▶ [Aim of the task] Your answer should be the data below, reproduced with nothing changed.

[Stored items]
┄┄┄┄┄┄

-- ==== Sys2Proof/Laws/PerInstr.lean ====
section
/-! SUPPORT. Encoding loses nothing, instruction by instruction (R111 to R122). -/

namespace Sys2Proof

/-- A word instruction is one word, which decodes to it. -/
def Laws.Encoding.Statement (i : Instr) : Prop := Machine.isWord i = true → ∃ w, encode i = [w] ∧ decode w = .ok i

theorem field_split2 (n : BitVec 4) (k : BitVec 2) :
    (BitVec.ofBool false ++ n ++ k).extractLsb' 2 4 = n ∧ (BitVec.ofBool false ++ n ++ k).extractLsb' 0 2 = k
      ∧ (BitVec.ofBool false ++ n ++ k).getLsbD 6 = false := by revert n k; decide

theorem field_amo (p : BitVec 4) (g : BitVec 2) :
    (p ++ g).extractLsb' 2 4 = p ∧ (p ++ g).extractLsb' 0 2 = g := by revert p g; decide

theorem field_fence (k : BitVec 2) (g : BitVec 3) :
    (BitVec.ofBool false ++ k ++ g).extractLsb' 3 2 = k ∧ (BitVec.ofBool false ++ k ++ g).extractLsb' 0 3 = g
      ∧ (BitVec.ofBool false ++ k ++ g).getLsbD 5 = false := by revert k g; decide

theorem field_tmov (f : Bool) :
    (BitVec.ofBool false ++ BitVec.ofBool f).getLsbD 0 = f ∧ (BitVec.ofBool false ++ BitVec.ofBool f).getLsbD 1 = false := by
  revert f; decide

theorem field_movkh (i : BitVec 16) :
    (BitVec.ofBool false ++ i).extractLsb' 0 16 = i ∧ (BitVec.ofBool false ++ i).getLsbD 16 = false := by
  constructor
  · apply BitVec.eq_of_getLsbD_eq
    intro k hk
    simp only [BitVec.getLsbD_extractLsb', BitVec.getLsbD_append, BitVec.getLsbD_ofBool]
    interval_cases k <;> simp
  · rw [BitVec.getLsbD_append]
    simp

namespace Laws.Encoding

┄┄┄┄┄┄

▶ [Answer to this problem]
-- ==== Sys2Proof/Laws/PerInstr.lean ====
section
/-! SUPPORT. Encoding loses nothing, instruction by instruction (R111 to R122). -/

namespace Sys2Proof

/-- A word instruction is one word, which decodes to it. -/
def Laws.Encoding.Statement (i : Instr) : Prop := Machine.isWord i = true → ∃ w, encode i = [w] ∧ decode w = .ok i

theorem field_split2 (n : BitVec 4) (k : BitVec 2) :
    (BitVec.ofBool false ++ n ++ k).extractLsb' 2 4 = n ∧ (BitVec.ofBool false ++ n ++ k).extractLsb' 0 2 = k
      ∧ (BitVec.ofBool false ++ n ++ k).getLsbD 6 = false := by revert n k; decide

theorem field_amo (p : BitVec 4) (g : BitVec 2) :
    (p ++ g).extractLsb' 2 4 = p ∧ (p ++ g).extractLsb' 0 2 = g := by revert p g; decide

theorem field_fence (k : BitVec 2) (g : BitVec 3) :
    (BitVec.ofBool false ++ k ++ g).extractLsb' 3 2 = k ∧ (BitVec.ofBool false ++ k ++ g).extractLsb' 0 3 = g
      ∧ (BitVec.ofBool false ++ k ++ g).getLsbD 5 = false := by revert k g; decide

theorem field_tmov (f : Bool) :
    (BitVec.ofBool false ++ BitVec.ofBool f).getLsbD 0 = f ∧ (BitVec.ofBool false ++ BitVec.ofBool f).getLsbD 1 = false := by
  revert f; decide

theorem field_movkh (i : BitVec 16) :
    (BitVec.ofBool false ++ i).extractLsb' 0 16 = i ∧ (BitVec.ofBool false ++ i).getLsbD 16 = false := by
  constructor
  · apply BitVec.eq_of_getLsbD_eq
    intro k hk
    simp only [BitVec.getLsbD_extractLsb', BitVec.getLsbD_append, BitVec.getLsbD_ofBool]
    interval_cases k <;> simp
  · rw [BitVec.getLsbD_append]
    simp

namespace Laws.Encoding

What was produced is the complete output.